■ **Task objective**
Your job is to set down the stretch of entries that opens with the line containing "if x.capOn then" and closes with the line containing "7 => .waitPacket q p". Keep both end lines, copy each exactly, and add nothing.

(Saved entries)
::::

/-- LATCH_PACKET (R248, R255). -/
def execLatchPacket (q : Nat) (p : Packet) (s : State) : Out :=
  let k := queueOf s q
  let lost : Act Unit := change (fun s => s.packetDone q)
  let fault (va : DWord) (f : TFault) : Act Unit := fixedFault k.ctx (lastPacket k) va f (.latchPacket q p) lost
  runAct (
    if p.d1.toNat % 128 ≠ 0 then packetEnds q p 3
    else do
      match ← fixedRead k.ctx 0 (p.d1 + 0x30) 8 with
      | .error f => fault (p.d1 + 0x30) f
      | .ok bs => do
        let map := dwordAt bs 0
        match ← (if map = 0 then pure (.ok []) else fixedRead k.ctx 0 map 64) with
        | .error f => fault map f
        | .ok m => do
          change (fun s => s.latchMap k.ctx Config.numCores p.d1 m)
          packetEnds q p 0) s

/-- LAUNCH_PACKET (R259, R263): a queue's packet, or, from 32 on, a record of a context's store. -/
def execLaunchPacket (q : Nat) (p : Packet) (s : State) : Out :=
  if q < Config.numQueues then runAct (acceptLaunch (.launchPacket q p) (queueOf s q).ctx (some q) (lastPacket (queueOf s q)) p) s
  else runAct (acceptLaunch (.launchPacket q p) (q - Config.numQueues) none 0 p) s

/-- COPY_PACKET (R177, R178, R255): the whole copy, then the hand-off. -/
def execCopyPacket (q : Nat) (p : Packet) (s : State) : Out :=
  let k := queueOf s q
  let h := shapeOf p.d3
  let a := fixedAcc k.ctx 0
  runAct (do
    match ← copyRange a p.d1 p.d2 h [] 0 h.total with
    | .ok _ => handOff q none false
    | .error (_, f) => do
      set s
      fixedFault k.ctx (headPacket k) f.va f (.copyPacket q p) (change (fun s => s.queueError q 5))) s

/-- FENCE_PACKET (R255): every earlier packet of the queue having completed, the value is written and an interrupt may be raised. -/
def execFencePacket (q : Nat) (p : Packet) (s : State) : Out :=
  let k := queueOf s q
  if k.outstanding ≠ 0 then .next s
  else runAct (do
    match ← vwrite (fixedAcc k.ctx 0) .fixWrite 3 p.d1 (leBytes 8 p.d2.toNat) with
    | .ok _ => do
      change (fun s => if p.d0.getLsbD 16 then s.interrupt 4 else s)
      handOff q (some p.d2) false
    | .error f => fixedFault k.ctx (headPacket k) p.d1 f (.fencePacket q p) (change (fun s => s.queueError q 5))) s

/-- WAIT_PACKET (R255): handed off once the value is reached. -/
def execWaitPacket (q : Nat) (p : Packet) (s : State) : Out :=
  let k := queueOf s q
  runAct (do
    match ← fixedRead k.ctx 0 p.d1 8 with
    | .ok bs => if p.d2.toNat ≤ leNat bs then handOff q none false else pure ()
    | .error f => fixedFault k.ctx (headPacket k) p.d1 f (.waitPacket q p) (change (fun s => s.queueError q 5))) s

/-- CAPSTART_PACKET (R311). -/
def execCapstartPacket (q : Nat) (_p : Packet) (s : State) : Out :=
  .next ((s.updCtx (queueOf s q).ctx (fun x => { x with counters := List.replicate 16 0, capOn := true, capT0 := s.time })).packetDone q)

/-- A context's counters stop; DTIME is the ticks since CAPSTART (R310). -/
def Ctx.stopCapture (x : Ctx) (time : Nat) : Ctx :=
  if x.capOn then { x with capOn := false, counters := updNth x.counters 0 (fun _ => BitVec.ofNat 64 (time - x.capT0)) } else x

/-- CAPSTOP_PACKET (R311): the counters stop and are written out. -/
def execCapstopPacket (q : Nat) (p : Packet) (s : State) : Out :=
  let k := queueOf s q
  runAct (do
    change (fun s => s.updCtx k.ctx (fun x => x.stopCapture s.time))
    let s ← get
    match ← vwrite (fixedAcc k.ctx 0) .fixWrite 3 p.d1 ((ctxOf s k.ctx).counters.flatMap (fun v => leBytes 8 v.toNat)) with
    | .ok _ => do
      change (fun s => s.interrupt 9)
      handOff q none false
    | .error f => fixedFault k.ctx (headPacket k) p.d1 f (.capstopPacket q p) (change (fun s => s.queueError q 5))) s

/-- NOP_PACKET (R255). -/
def execNopPacket (q : Nat) (_p : Packet) (s : State) : Out := .next (s.packetDone q)

/-! ## Steps of the command core (R255, R260, R263) -/

/-- The event of a packet. -/
def packetEvent (q : Nat) (p : Packet) : Instr :=
  match p.kind with
  | 1 => .flipPacket q p
  | 2 => .commitPacket q p
  | 3 => .latchPacket q p
  | 4 => .launchPacket q p
  | 5 => .copyPacket q p
  | 6 => .fencePacket q p
  | 7 => .waitPacket q p
  | 8 => .capstartPacket q p
  | 9 => .capstopPacket q p
  | _ => .nopPacket q p

/-- Whether an event belongs to lane `q` of the command core, or is the placement of a launch of its. -/
def ofLane (s : State) (q : Nat) : Instr → Bool
  | .latchPacket k _ => k == q
  | .launchPacket k _ => k == q
  | .copyPacket k _ => k == q
  | .fencePacket k _ => k == q
  | .waitPacket k _ => k == q
  | .capstopPacket k _ => k == q
  | .launchPlacement id => match launchOf s id with
    | some l => (match l.queue with
      | some k => k == q
      | none => decide (q = Config.numQueues + l.ctx))
    | none => false
  | _ => false

/-- Whether the COMMIT of queue `q`'s packet waits on a parked write to the PCB (R424). -/
def commitParked (s : State) (q : Nat) : Bool :=
  let c := (queueOf s q).ctx
  pcbParked s c && (ctxOf s c).commit.any (fun r => decide (r.queue = some q))

/-- Whether lane `q` waits on a parked access, or on a packet event not yet run (R424). -/
def laneBusy (s : State) (q : Nat) : Bool :=
  commitParked s q || s.agenda.any (ofLane s q) || s.fixed.any (fun f => match f.work with
    | .again i => ofLane s q i
    | .writes _ k _ => decide (k = some q))

/-- Whether a WAIT's value is reached; a read that fails counts as present, so that it parks. -/
def waitReached (s : State) (c : Nat) (p : Packet) : Bool :=
  match fixedRead c 0 p.d1 8 s with
  | .ok (.ok bs, _) => decide (p.d2.toNat ≤ leNat bs)
  | _ => true

/-- QUEUE_DISABLE (R251): EN = 0; the queue is Disabled at the next packet boundary, once its lane holds no packet. -/
def execQueueDisable (q : Nat) (s : State) : Out :=
  .next (s.updQueue q (fun k => { k with en := false, state := if laneBusy s q then k.state else 0 }))

/-- Whether an event is an acceptance. -/
def isAcceptance : Instr → Bool
  | .launchPacket _ _ => true
  | _ => false

/-- Held launches in the placement arbiter, and acceptances already due or parked. -/
def arbiterUsed (s : State) : Nat :=
  (s.launches.filter (fun l => decide (l.st = .held))).length + (s.agenda.filter isAcceptance).length +
    (s.fixed.filter (fun f => match f.work with
      | .again i => isAcceptance i
      | _ => false)).length

/-- FLIP packets handed off to head `h` that have not reached its queue yet. -/
def flipsDue (s : State) (h : Nat) : Nat :=
  (s.agenda.filter (fun i => match i with
    | .flipPacket _ p => decide (bits p.d0.toNat 16 8 = h)
    | _ => false)).length

/-- Whether a head packet can act in this step (R255). -/
def packetPresent (s : State) (q : Nat) (p : Packet) : Bool :=
  let k := queueOf s q
  let h := bits p.d0.toNat 16 8
  match p.kind with
  | 1 => (headOf s h).room && decide ((headOf s h).queue.length + flipsDue s h < 16)
  | 4 => decide (arbiterUsed s < 64)
  | 6 => decide (k.outstanding = 0)
  | 7 => waitReached s k.ctx p
  | _ => true

/-- The packets at the heads of the Active queues whose lanes are free; a bad one sends its queue to Error. -/
def headPackets : List Nat → Act (List (Nat × Packet))
  | [] => pure []
  | q :: qs => do
    let s ← get
    let k := queueOf s q
    if k.pending = 0 || laneBusy s q then headPackets qs
    else do
      let bs ← physRead (queueAcc k) (packetAt k k.head) 64
      let p := packetOf bs
      if packetBad p then do
        change (fun s => s.queueError q 3)
        headPackets qs
      else do
        let rest ← headPackets qs
        pure ((q, p) :: rest)

/-- The contexts whose oldest store record may be taken, or whose overflow list has a record the store has room for. -/
def storeContexts (s : State) : List Nat :=
  (List.range Config.numContexts).filter (fun c =>
    (decide (0 < storeCount s c) || (decide ((ctxOf s c).ovHead < (ctxOf s c).ovTail) && storeRoom s c)) && !laneBusy s (Config.numQueues + c))

/-- A context's oldest record leaves the store for acceptance; its overflow list refills the store before and after (R263).
A record so taken no longer counts toward QUOTA: the model's choice (assumption log 91). -/
def takeRecord (c : Nat) : Act Unit := do
  overflowSettle c
  overflowRefill c 256
  let s ← get
  match s.store.find? (fun r => r.ctx == c) with
  | none => pure ()
  | some r =>
    if 64 ≤ arbiterUsed s then pure ()
    else do
      change (fun s => { s with store := s.store.erase r }.after [.launchPacket (Config.numQueues + c) r.pkt])
      overflowRefill c 256

/-- A packet acts in the step: those that reach a unit are handed off first (R253, R255). -/
def startPacket (e : Nat × Packet) : Act Unit := do
  let s ← get
  if packetPresent s e.1 e.2 then do
    if e.2.kind = 5 ∨ e.2.kind = 6 ∨ e.2.kind = 7 ∨ e.2.kind = 9 then pure () else handOff e.1 none true
    change (fun s => s.after [packetEvent e.1 e.2])
  else pure ()

/-- COMMAND_CORE_STEP (R255, R263): every lane that holds a packet of the highest-ranked type present runs it, in ascending queue
number, a LAUNCH step then takes one record of each context's store. -/
def execCommandCoreStep (s : State) : Out :=
  runAct (do
    let ps ← headPackets (activeQueues s)
    let s ← get
    let ready := ps.filter (fun e => packetPresent s e.1 e.2)
    let stored := if arbiterUsed s < 64 then storeContexts s else []
    let kinds := ready.map (fun e => e.2.kind) ++ (if stored.isEmpty then [] else [4])
    match kinds with
    | [] => pure ()
    | k :: ks => do
      let top := ks.foldl min k
      (ready.filter (fun e => e.2.kind == top)).forM startPacket
      if top = 4 then stored.forM takeRecord else pure ()) s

::::

■ **Your solution**
  if x.capOn then { x with capOn := false, counters := updNth x.counters 0 (fun _ => BitVec.ofNat 64 (time - x.capT0)) } else x

/-- CAPSTOP_PACKET (R311): the counters stop and are written out. -/
def execCapstopPacket (q : Nat) (p : Packet) (s : State) : Out :=
  let k := queueOf s q
  runAct (do
    change (fun s => s.updCtx k.ctx (fun x => x.stopCapture s.time))
    let s ← get
    match ← vwrite (fixedAcc k.ctx 0) .fixWrite 3 p.d1 ((ctxOf s k.ctx).counters.flatMap (fun v => leBytes 8 v.toNat)) with
    | .ok _ => do
      change (fun s => s.interrupt 9)
      handOff q none false
    | .error f => fixedFault k.ctx (headPacket k) p.d1 f (.capstopPacket q p) (change (fun s => s.queueError q 5))) s

/-- NOP_PACKET (R255). -/
def execNopPacket (q : Nat) (_p : Packet) (s : State) : Out := .next (s.packetDone q)

/-! ## Steps of the command core (R255, R260, R263) -/

/-- The event of a packet. -/
def packetEvent (q : Nat) (p : Packet) : Instr :=
  match p.kind with
  | 1 => .flipPacket q p
  | 2 => .commitPacket q p
  | 3 => .latchPacket q p
  | 4 => .launchPacket q p
  | 5 => .copyPacket q p
  | 6 => .fencePacket q p
  | 7 => .waitPacket q p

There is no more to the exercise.